This is the first article in a three-part series about the municipal advisory business where we answer frequently asked questions about our profession.
A municipal advisor is a person or a firm that provides financial advice to public agencies (cities, counties, school districts, special districts, redevelopment agencies, housing authorities, public utilities, ports and airports, etc.) and non-profit organizations (private schools, colleges, and universities, charter schools, healthcare organizations, federally qualified health centers, museums, associations, etc.), particularly as it relates to entering into financing transactions and issuing debt in the form of leases, private placements, installment sale agreements, bank loans, municipal bonds, and other securities.
The municipal advisor role was created by the Security and Exchange Commission (the "SEC") in 2014 as a part of the implementation of the Dodd-Frank Wall Street Reform and Consumer Protection Act.
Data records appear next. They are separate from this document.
-- ==== Sys2Proof/Machine/Kv.lean ====
section
/-! DEFINITION. The key/value cache (R267–R277): KV_COMMIT and the descriptor writes held behind it. -/

namespace Sys2Proof.Machine

/-- A key/value descriptor (R267, R268). -/
structure KvDesc where
  base : Nat
  e : Nat
  cap : Nat
  len : Nat
  stg : Nat
deriving DecidableEq, Repr

/-- Descriptor `d` of tile `t`. -/
def State.kvDesc (s : State) (t d : Nat) : KvDesc :=
  let w0 := s.tw (R.KVC_DESC_0 t d)
  ⟨w0 % 0x40000, w0 / 0x40000 % 64 + 1, s.tw (R.KVC_DESC_1 t d) % 0x80000, s.tw (R.KVC_DESC_2 t d) % 0x80000,
    s.rf (R.KVC_STAGE t d) F.KVC_STAGE_STG⟩

/-- Do its words agree, and is it usable (R269, R272 check 1)? -/
def State.kvUsable (s : State) (t d : Nat) : Bool :=
  let k := s.kvDesc t d
  twAgree (s.reg (R.KVC_DESC_0 t d)) && twAgree (s.reg (R.KVC_DESC_1 t d)) && twAgree (s.reg (R.KVC_DESC_2 t d)) &&
    (s.tw (R.KVC_DESC_0 t d)).testBit 24 && decide (k.base + k.cap * k.e ≤ 262144) && decide (k.stg + 16 * k.e ≤ 262144)

/-- Do the indexes strictly ascend? -/
def ascends : List Nat → Bool
  | a :: b :: xs => decide (a < b) && ascends (b :: xs)
  | _ => true

/-- A path record's number of candidates and slot indexes (R271). -/
def pathOf (bs : List Byte) : Nat × List Nat :=
  let a := field bs 0 4
  (a, ((bs.drop 4).take a).map (·.toNat))

/-- Is the path record good for `nc` candidates (R272 check 2)? -/
def pathOk (bs : List PByte) (nc : Nat) : Bool :=
  let p := pathOf (pdata bs)
  !ppoison bs && decide (p.1 ≤ nc) && p.2.all (fun i => decide (i < nc)) && ascends p.2

/-- Outcome of the checks: 0 passes, 1 DESC_FAULT, 2 PATH_FAULT, 3 FULL. -/
def State.kvCheck (s : State) (a : KvArgs) (bs : List PByte) : Nat :=
  let k := s.kvDesc a.tile a.desc
  if !s.kvUsable a.tile a.desc then 1
  else if !pathOk bs (a.ncm1 + 1) then 2
  else if k.cap < k.len + (pathOf (pdata bs)).1 then 3
  else 0

/-- The copies of a passing commit (from, to), in path order and within an entry ascending (R273). -/
def KvDesc.copies (k : KvDesc) (path : List Nat) : List (Nat × Nat) :=
  path.zipIdx.flatMap fun p => (List.range k.e).map fun i =>
    ((k.stg + p.1 * k.e + i) * 64, (k.base + (k.len + p.2) * k.e + i) * 64)

/-- Grants of some tier lines, all asked for in cycle `c`, after the grants `gs`: those grants with them, and their cycles. -/
def grantGroup (rank : Nat) (wr : Bool) (c : Nat) (gs : List Grant) (os : List Nat) : List Grant × List Nat :=
  os.foldl (fun a o =>
    let g : Grant := ⟨c, 1, wrapOff 1 o / 64 * 64, rank, wr, false⟩
    let d := freeGrant a.1 g a.1.length
    ({ g with cyc := d } :: a.1, a.2 ++ [d])) (gs, [])

/-- The plan of a commit's copies as far as it is made: the grants, the cycles that bank waits have cost, and the grant cycles of the reads
and writes. -/
structure CopyPlan where
  gs : List Grant
  cost : Nat := 0
  reads : List Nat := []
  writes : List Nat := []

/-- The grants of a commit's copies whose first reads may be granted in cycle `c`: four reads a cycle at rank 3, each written 7 cycles later
at rank 4; a bank wait delays every later cycle by the cycles it costs (R275). -/
def State.planCopies (s : State) (t : Nat) (xs : List (Nat × Nat)) (c : Nat) : CopyPlan :=
  let ps := pieces 4 xs
  (List.range (if xs.isEmpty then 0 else ps.length + 7)).foldl (fun p i =>
    let at_ := c + i + p.cost
    let r := grantGroup 3 false at_ p.gs ((ps.getD i []).map fun x => s.translate t x.1)
    let w := grantGroup 4 true at_ r.1 (if i < 7 then [] else (ps.getD (i - 7) []).map (·.2))
    { gs := w.1, cost := p.cost + ((r.2 ++ w.2).foldl max at_ - at_), reads := p.reads ++ r.2, writes := p.writes ++ w.2 })
    { gs := (s.tile t).grants }

/-- Copy a line of the tier, read in cycle `g` and written in cycle `w` (R109, R126, R127, R273, R275). -/
def copyLine (t : Nat) (x : Nat × Nat) (g w : Nat) : Tx := fun s =>
  let o := s.translate t x.1
  let l := (s.asOf t g).tierLine t o
  chain [takeBank t 1 o 3 g false, noteRead 1 t x.1 64 g, takeBank t 1 x.2 4 w true, tierWriteLine t x.2 l.data l.poison (w + 3)] s

/-- The cycle in which the path line of a commit that issues in cycle `c` is granted (R275). -/
def State.pathAt (s : State) (t path c : Nat) : Nat := s.grantAt t 0 (64 * path) 3 (c + 1) false

/-- The cycle in which a commit settles whose path line is granted in cycle `g` (R275). -/
def State.settleAt (s : State) (t : Nat) (xs : List (Nat × Nat)) (g : Nat) : Nat :=
  (s.planCopies t xs (g + 4)).writes.foldl (fun a w => max a (w + 3)) (g + 5)

/-- A notify record (R276). -/
def notifyBytes (len n nc fail : Nat) : List Byte :=
  padTo 64 (leBytes 4 len ++ leBytes 4 n ++ leBytes 4 nc ++ leBytes 4 (if fail = 2 then 1 else if fail = 3 then 2 else if fail = 1 then 4 else 0))

/-- A 64-byte record leaves tile `t` for `g` at cycle `c` as a transfer of stream 1 (R47–R51, R276). -/
def sendRecord (t c g wm : Nat) (sched : Bool) (bs : List Byte) : Tx := fun s =>
  let id := s.chip.nextId
  let away := gMod g != s.position
  let tag := if away then s.chip.freeTag 32768 s.chip.ttagNext else 0
  let near := s.nearby t g
  let x : Xfer := ⟨id, t, 1, gMod g, gTile g, tag, 64, if near then 0 else 1, if wm ≠ 0 ∧ !away then awaited (gOff g) 64 else [], away, 0, 1⟩
  chain [
    when away (chain [
      twUse R.FAB_JOB_PKEY,
      modChip fun c => { c with ttagNext := (tag + 1) % 65536 },
      when (!sched) (noteSent (gMod g) [c + 1])]),
    newXfer x,
    if near then arrive 0 t (gOff g) wm bs false ⟨id, s.position, 0, false⟩ (c + 6)
    else sendFlits t [s.flitTo t g sched { flit0 with
      id := id + 1, xid := id, wm := wm, len := 1, data := bs, ttag := tag, cyc := c + 2 }]] s

/-- What a commit records (R272–R274). -/
def noteCommit (a : KvArgs) (fail n : Nat) : Tx :=
  let k := R.KVC_STAGE a.tile a.desc
  let st := R.KVC_STAT a.tile
  chain [
    setF k F.KVC_STAGE_LAST_NCM1 a.ncm1, setF k F.KVC_STAGE_LAST_A n, setB k F.KVC_STAGE_LAST_FAIL (fail != 0),
    (match fail with
      | 0 => incF st F.KVC_STAT_COMMITS 1
      | 1 => setF st F.KVC_STAT_DESC_FAULT 1
      | 2 => setF st F.KVC_STAT_PATH_FAULT 1
      | _ => setF st F.KVC_STAT_FULL 1),
    incF st F.KVC_STAT_DISCARDED (a.ncm1 + 1 - n)]

/-- The commit that issued at cycle `c` with path line `bs`. -/
def commitTx (a : KvArgs) (c : Nat) (bs : List PByte) : Tx := fun s =>
  let t := a.tile
  let k := s.kvDesc t a.desc
  let fail := s.kvCheck a bs
  let path := if fail = 0 then (pathOf (pdata bs)).2 else []
  let xs := k.copies path
  let g := s.pathAt t a.path c
  let plan := s.planCopies t xs (g + 4)
  let settle := s.settleAt t xs g
  let len := k.len + path.length
  let id := s.chip.nextId
  chain [
    twCheck (R.KVC_DESC_0 t a.desc) (s.regAddr (R.KVC_DESC_0 t a.desc)),
    twCheck (R.KVC_DESC_1 t a.desc) (s.regAddr (R.KVC_DESC_1 t a.desc)),
    twCheck (R.KVC_DESC_2 t a.desc) (s.regAddr (R.KVC_DESC_2 t a.desc)),
    takeBank t 0 (64 * a.path) 3 (c + 1) false, noteRead 0 t (64 * a.path) 64 g, readDone t a.gm (64 * a.path) 64 (g + 4),
    forEach (xs.zip (plan.reads.zip plan.writes)) (fun x => copyLine t x.1 x.2.1 x.2.2),
    when (fail == 0) (setTw (R.KVC_DESC_2 t a.desc) len),
    noteCommit a fail path.length,
    modTile t fun ts => { ts with kvInflight := ts.kvInflight ++ [(a.desc, settle, id)] },
    modStream t 1 fun x => { x with engine := settle + 1 },
    busyUntil t settle,
    when (!a.ntf) (modChip fun ch => { ch with nextId := ch.nextId + 1 }),
    when a.ntf (sendRecord t settle a.g a.nwm a.nsched (notifyBytes len path.length (a.ncm1 + 1) fail))] s

/-- The copies that a commit with path line `bs` makes; none where a check fails. -/
def State.kvCopies (s : State) (a : KvArgs) (bs : List PByte) : List (Nat × Nat) :=
  if s.kvCheck a bs = 0 then (s.kvDesc a.tile a.desc).copies (pathOf (pdata bs)).2 else []

/-- KV_COMMIT. It waits for the refetch of any line it is to copy (R110, R121). -/
def kvCommitTx (a : KvArgs) : Tx :=
  issue (.tile a.tile 1) a.h (.kvCommit a) fun s c =>
    let off := 64 * a.path
    let cyc := max (max c (s.engineFree a.tile)) (if a.gm = 0 then 0 else s.availAt a.tile off 64)
    let bs := (s.asOf a.tile (s.pathAt a.tile a.path cyc)).rd 0 a.tile off 64
    let late := (s.kvCopies a bs).filter fun x => s.needsRefetch 1 a.tile x.1 64
    { words := 2, addrs := if a.ntf then [a.g] else [], cyc := cyc
      ready := s.readReady a.tile a.gm off 64 && late.isEmpty &&
        (!a.ntf || gMod a.g == s.position || s.outboundReady (gMod a.g) a.tile (gTile a.g) a.nsched)
      blocked := when (s.readReady a.tile a.gm off 64) (forEach late fun x => askRefetch 1 a.tile x.1 64)
      go := commitTx a cyc bs }

/-- KV_COMMIT. -/
def execKvCommit (a : KvArgs) (s : State) : Out := instruction (.kvCommit a) (.tile a.tile 1) (kvCommitTx a) s

/-- The writes held on descriptor `d` of tile `t` are applied in order (R269). -/
def applyHeld (t d : Nat) : Tx := fun s =>
  let ws := (s.tile t).kvHeld.filter (·.desc == d)
  chain [
    modTile t fun ts => { ts with
      kvInflight := ts.kvInflight.filter (·.1 != d), kvHeld := ts.kvHeld.filter (·.desc != d) },
    forEach ws fun w => writeReg w.key w.val] s

/-- KVC_DESC_APPLY: the commit in flight on descriptor `d` is complete; time moves on to that cycle. -/
def kvcDescApplyTx (t d : Nat) : Tx := fun s =>
  match (s.tile t).kvInflight.filter (·.1 == d) with
  | [] => []
  | es => chain [
      elapseTo (es.foldl (fun a e => max a e.2.1) 0),
      whenS (fun s' => es.all s'.kvComplete) (applyHeld t d)] s

/-- KVC_DESC_APPLY. -/
def execKvcDescApply (t d : Nat) (s : State) : Out := onTile t (kvcDescApplyTx t d) s

end Sys2Proof.Machine
end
Municipal advisors are required to act as a fiduciary to the agencies that they serve, fulfilling the duty of care and the duty of loyalty to act in the best interest of their clients.
Municipal advisors are regulated by the Municipal Securities Rulemaking Board (the "MSRB) and the SEC. Each individual Municipal Advisor Representative must pass a rigorous Series 50 license examination that covers a wide range of municipal finance topics. At least one individual within a municipal advisory firm also must pass a Series 54 license exam as a Municipal Advisor Principal.
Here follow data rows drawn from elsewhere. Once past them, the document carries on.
-- ==== Sys2Proof/Machine/Issue.lean ====
section
/-! DEFINITION. STALL_RELEASE (R56): a stream that stalled goes on once what it waits for is there. -/

namespace Sys2Proof.Machine

/-- What an instruction of a stream does when it issues; other commands are no instructions. -/
def instrTx (i : Instr) : Tx :=
  match i with
  | .idle st h cyc => idleTx st h cyc
  | .cset st h ctr v => csetTx st h ctr v
  | .loop st h ctr target limit => loopTx st h ctr target limit
  | .jump st h target => jumpTx st h target
  | .cmpset st h cmp src rel v => cmpsetTx st h cmp src rel v
  | .br st h cmp sense target => brTx st h cmp sense target
  | .waitc st h cmp sense => waitcTx st h cmp sense
  | .frameEnd t h => frameEndTx t h
  | .cwaitg t h gm gran => cwaitgTx t h gm gran
  | .dcpy a => dcpyTx a
  | .dmov a => dmovTx a
  | .dgset t h first count v => dgsetTx t h first count v
  | .dfence t h => dfenceTx t h
  | .kvCommit a => kvCommitTx a
  | .cueNext k h => cueNextTx k h
  | .cueWr k h aw vw => cueWrTx k h aw vw
  | .cueInject k h aw wm => cueInjectTx k h aw wm
  | .cueAdmit k h => cueAdmitTx k h
  | .cueReply k h st => cueReplyTx k h st
  | .cueRun k h => cueRunTx k h
  | .cueHalt k h => cueHaltTx k h
  | .mmul a => passTx a false
  | .mmula a => passTx a true
  | .mout a => moutTx a
  | .msync t h => msyncTx t h
  | .vsetvl t h gm mode vlm1 line => vsetvlTx t h gm mode vlm1 line
  | .vsync t h => vsyncTx t h
  | .vadd a => vTx i .add a
  | .vsub a => vTx i .sub a
  | .vmul a => vTx i .mul a
  | .vfma a => vTx i .fma a
  | .vmax a => vTx i .max a
  | .vmin a => vTx i .min a
  | .vcmp a => vTx i .cmp a
  | .vsel a => vTx i .sel a
  | .vand a => vTx i .and a
  | .vor a => vTx i .or a
  | .vxor a => vTx i .xor a
  | .vshl a => vTx i .shl a
  | .vshr a => vTx i .shr a
  | .vcvt a => vTx i .cvt a
  | .vpack a => vTx i .pack a
  | .vunpack a => vTx i .unpack a
  | .vperm a => vTx i .perm a
  | .vshuf a => vTx i .shuf a
  | .vpatch a w cm1 pm1 => vTx i (.patch w cm1 pm1) a
  | .vred a => vTx i .red a
  | .vsfu a => vTx i .sfu a
  | .smx1 a => vTx i .smx1 a
  | .smx2 a => vTx i .smx2 a
  | .rowstat a => vTx i .rowstat a
  | .sample a => vTx i .sample a
  | .tmask a => vTx i .tmask a
  | .vgrain a => vTx i .grain a
  | _ => skip

/-- The instructions behind a released one issue in order while the stream may issue; the rest wait on. -/
def issueRest (st : StreamId) (i : Instr) : Tx := fun s =>
  if s.canIssue st && (s.waitq st).isEmpty then instrTx i s else setWaitq st (s.waitq st ++ [i]) s

/-- The operations of the stream's tile whose operands have come run. -/
def runOperations (st : StreamId) : Tx :=
  match st with
  | .tile t 2 => readPasses t
  | .tile t 3 => runVops t
  | _ => skip

/-- STALL_RELEASE. A front instruction that still waits stays in front; a refetch that it could not ask for before is asked for again
(R122). -/
def stallReleaseTx (st : StreamId) : Tx := fun s =>
  chain [
    whenS State.released (runOperations st),
    fun s' => match s'.waitq st with
      | [] => []
      | i :: rest =>
        if !s'.canIssue st then []
        else
          let t : Tx := (setWaitq st []).seq (instrTx i)
          if !((run t s').waitq st).isEmpty then t.seq (setWaitq st (i :: rest)) s'
          else (t.seq (forEach rest (issueRest st))) s'] s

/-- STALL_RELEASE. -/
def execStallRelease (st : StreamId) (s : State) : Out := if s.streamOk st then commit (stallReleaseTx st) s else .refused .illFormed

end Sys2Proof.Machine
end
A municipal advisor assists public agencies in determining financing strategy, including method of sale (public offering or private placement), borrowing structure, timing of debt issuance, financing terms, and other matters related to the issuing of securities or other financial products. Municipal advisors work with the issuer staff and other members the financing team to obtain the best overall outcome for the financing, whether to fund a new project, refinance outstanding debt, optimize pension liability payments, or obtain working capital. After the debt is issued, municipal advisors support their clients in filing continuing disclosure reports and performing arbitrage calculations.
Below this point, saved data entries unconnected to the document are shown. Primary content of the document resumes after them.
/-! ### Cue streams and the host's queues -/

/-- CUE_NEXT takes the first waiting command as the stream's current one, or waits where none is there; a current one still owed its reply is
answered with the status of its last check (the model's choice, log entry 50). CUE_REPLY answers the current command, once, with a code that Table: Status
codes lists, PARAM_RANGE in place of another (log entry 50). CUE_RUN on a manager whose job may start calls the start clap and, the row maps settled, prepares it, else its
outcome is PARAM_RANGE. CUE_HALT stops frames at the next tick. -/
def Obligations.CueCommands : Prop :=
  ∀ (s : State) (k : Nat) (h : Hdr), s.fresh (.cue k) = true →
    ((Instr.cueNext k h).wf = true →
      (∀ c rest, (s.cue k).inq = c :: rest → Completes (exec (.cueNext k h) s) fun t =>
        t.pcOf (.cue k) = (s.pcOf (.cue k) + 1) % 4096 ∧ (t.cue k).cur = some c ∧ (t.cue k).owed = true ∧ (t.cue k).inq = rest ∧
          t.regs = s.regs ∧ ((s.cue k).owed = false → s.sameMemory t) ∧
          ∀ d, (s.cue k).owed = true → (s.cue k).cur = some d → s.answered t d (replyCode (s.cue k).status) 0 0) ∧
      ((s.cue k).inq = [] → Completes (exec (.cueNext k h) s) fun t =>
        t.waitq (.cue k) = [.cueNext k h] ∧ t.pcOf (.cue k) = s.pcOf (.cue k) ∧ (t.cue k).cur = (s.cue k).cur)) ∧
    (∀ st c, (Instr.cueReply k h st).wf = true → (s.cue k).cur = some c → Completes (exec (.cueReply k h st) s) fun t =>
      t.pcOf (.cue k) = (s.pcOf (.cue k) + 1) % 4096 ∧ (t.cue k).owed = false ∧ t.regs = s.regs ∧
      ((s.cue k).owed = true → s.answered t c (replyCode (if st = 0xFFFF then (s.cue k).status else st)) 0 0) ∧
      ((s.cue k).owed = false → s.sameMemory t)) ∧
    ((Instr.cueRun k h).wf = true →
      (s.isManager = true → s.running = false → s.startOk = true → Completes (exec (.cueRun k h) s) fun t =>
        (t.cue k).status = 0 ∧ t.running = true ∧ (s.chip.armedMaps = none → t.frame = 0) ∧ ∃ c, t.chip.clap = some c ∧ c.sub = 0 ∧ c.cmd = none) ∧
      (s.isManager = false ∨ s.running = true → Completes (exec (.cueRun k h) s) fun t =>
        (t.cue k).status = 0x0103 ∧ t.regs = s.regs ∧ s.sameMemory t ∧ t.chip.clap = s.chip.clap) ∧
      (s.isManager = true → s.running = false → s.startOk = false → Completes (exec (.cueRun k h) s) fun t =>
        (t.cue k).status = 0x0103 ∧ s.sameRegsBut t [R.MOD_ALERT, R.HIF_STAT] ∧ t.mem = s.mem ∧ t.chip.clap = s.chip.clap)) ∧
    ((Instr.cueHalt k h).wf = true → s.chip.record.active = false →
      (s.isManager = true → Completes (exec (.cueHalt k h) s) fun t => (t.cue k).status = 0 ∧
        t.chip.halting = (s.running || s.chip.halting) ∧ t.regs = s.regs ∧ s.sameMemory t) ∧
      (s.isManager = false → Completes (exec (.cueHalt k h) s) fun t => (t.cue k).status = 0x0103 ∧
        t.chip.halting = s.chip.halting ∧ t.regs = s.regs ∧ s.sameMemory t))

/-- CUE_WR writes the word that the command names into the register that the command names, here a seed word of a tile; CUE_INJECT sends the
payload to its place as an unscheduled transfer, one flit for each 64 bytes, in order (that the flits enter the mesh at tile 0 is the model's
choice, log entry 53); a target that they may not name is not written and the command is answered PARAM_RANGE. CUE_ADMIT takes the lowest free slot
for a request that passes the checks, and latches the outcome. No recording is on that could make them wait. -/
def Obligations.CueWrites : Prop :=
  ∀ (s : State) (k : Nat) (h : Hdr) (c : Cmd), s.sound = true → s.fresh (.cue k) = true → (s.cue k).cur = some c → s.chip.record.active = false →
    (∀ aw vw, (Instr.cueWr k h aw vw).wf = true → let g := (cmdWord c aw).toNat
      (s.cueWrOk g = false → Completes (exec (.cueWr k h aw vw) s) fun t => (t.cue k).status = 0x0103 ∧ t.regs = s.regs ∧
        ((s.cue k).owed = true → s.answered t c 0x0103 0 0)) ∧
      (∀ u, s.cueWrOk g = true → gKey g = R.GRN_SEED_LO u → Completes (exec (.cueWr k h aw vw) s) fun t =>
        t.pcOf (.cue k) = (s.pcOf (.cue k) + 1) % 4096 ∧ (t.cue k).status = 0 ∧ t.reg (R.GRN_SEED_LO u) = cmdWord c vw ∧
          s.sameRegsBut t [R.GRN_SEED_LO u] ∧ s.sameMemory t)) ∧
    (∀ aw wm, (Instr.cueInject k h aw wm).wf = true → let g := (cmdWord c aw).toNat
      (s.cueInjectOk g = false → Completes (exec (.cueInject k h aw wm) s) fun t => (t.cue k).status = 0x0103 ∧ t.mem = s.mem ∧
        ((s.cue k).owed = true → s.answered t c 0x0103 0 0)) ∧
      (s.cueInjectOk g = true → Completes (exec (.cueInject k h aw wm) s) fun t => let bs := s.cueInput k
        t.pcOf (.cue k) = (s.pcOf (.cue k) + 1) % 4096 ∧ (t.cue k).status = 0 ∧ t.mem = s.mem ∧ t.full = s.full ∧
        (bs ≠ [] → t.chip.xfers.length = s.chip.xfers.length + 1) ∧
        ∃ fs : List Flit, t.chip.flits = s.chip.flits ++ fs ∧ fs.map (·.data) = pieces 64 bs ∧
          fs.map (·.g) = ((List.range ((bs.length + 63) / 64)).map fun i => gAdd g (64 * i)) ∧
          ∀ f ∈ fs, f.sched = false ∧ f.wm = wm ∧ f.dstTile = gTile g ∧ f.dstPort = none)) ∧
    ((Instr.cueAdmit k h).wf = true →
      (∀ n, (s.at_ (s.issueCycle (.cue k))).admitCheck c = none → s.freeSlot = some n → Completes (exec (.cueAdmit k h) s) fun t =>
        (t.cue k).admitted = true ∧ (t.cue k).status = 0 ∧ t.cmp (.cue k) 3 = ⟨10, 0, 1, true⟩ ∧
        t.rf R.HIF_ADM_STAT F.HIF_ADM_STAT_ACCEPTED = s.plus R.HIF_ADM_STAT F.HIF_ADM_STAT_ACCEPTED 1 ∧
        ∃ x ∈ t.chip.slots, x.slot = n ∧ x.tag = c.tag.toNat ∧ x.queue = c.queue ∧ x.pkey = c.pkey ∧ x.dueNs = c.arrival + c.w3.toNat ∧
          x.aFrame = s.frame ∧ x.desc = s.active ∧ x.open = true) ∧
      (∀ st, (s.at_ (s.issueCycle (.cue k))).admitCheck c = some st → Completes (exec (.cueAdmit k h) s) fun t =>
        (t.cue k).admitted = false ∧ (t.cue k).status = st ∧ t.chip.slots = s.chip.slots ∧
          s.sameRegsBut t [R.MOD_ALERT, R.HIF_STAT]))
To obtain the most favorable financing terms at the lowest financing cost, a municipal advisor starts by assessing the client’s credit quality, looking into financial trends and projections, reserves, capital structure, and overall objectives of the client. Credit quality is one of the main factors that determine the cost of capital and availability of financing options. A good municipal advisor will proactively work with their clients to identify and correct or mitigate credit weaknesses. Once the financing strategy is determined, the municipal advisor works with the client to select an appropriate underwriter or lender and properly evaluate financing proposals. During the due diligence process, the municipal advisor assists the client in communications with the financial market and implementing policies that assure the creditors that the client is credit-worthy.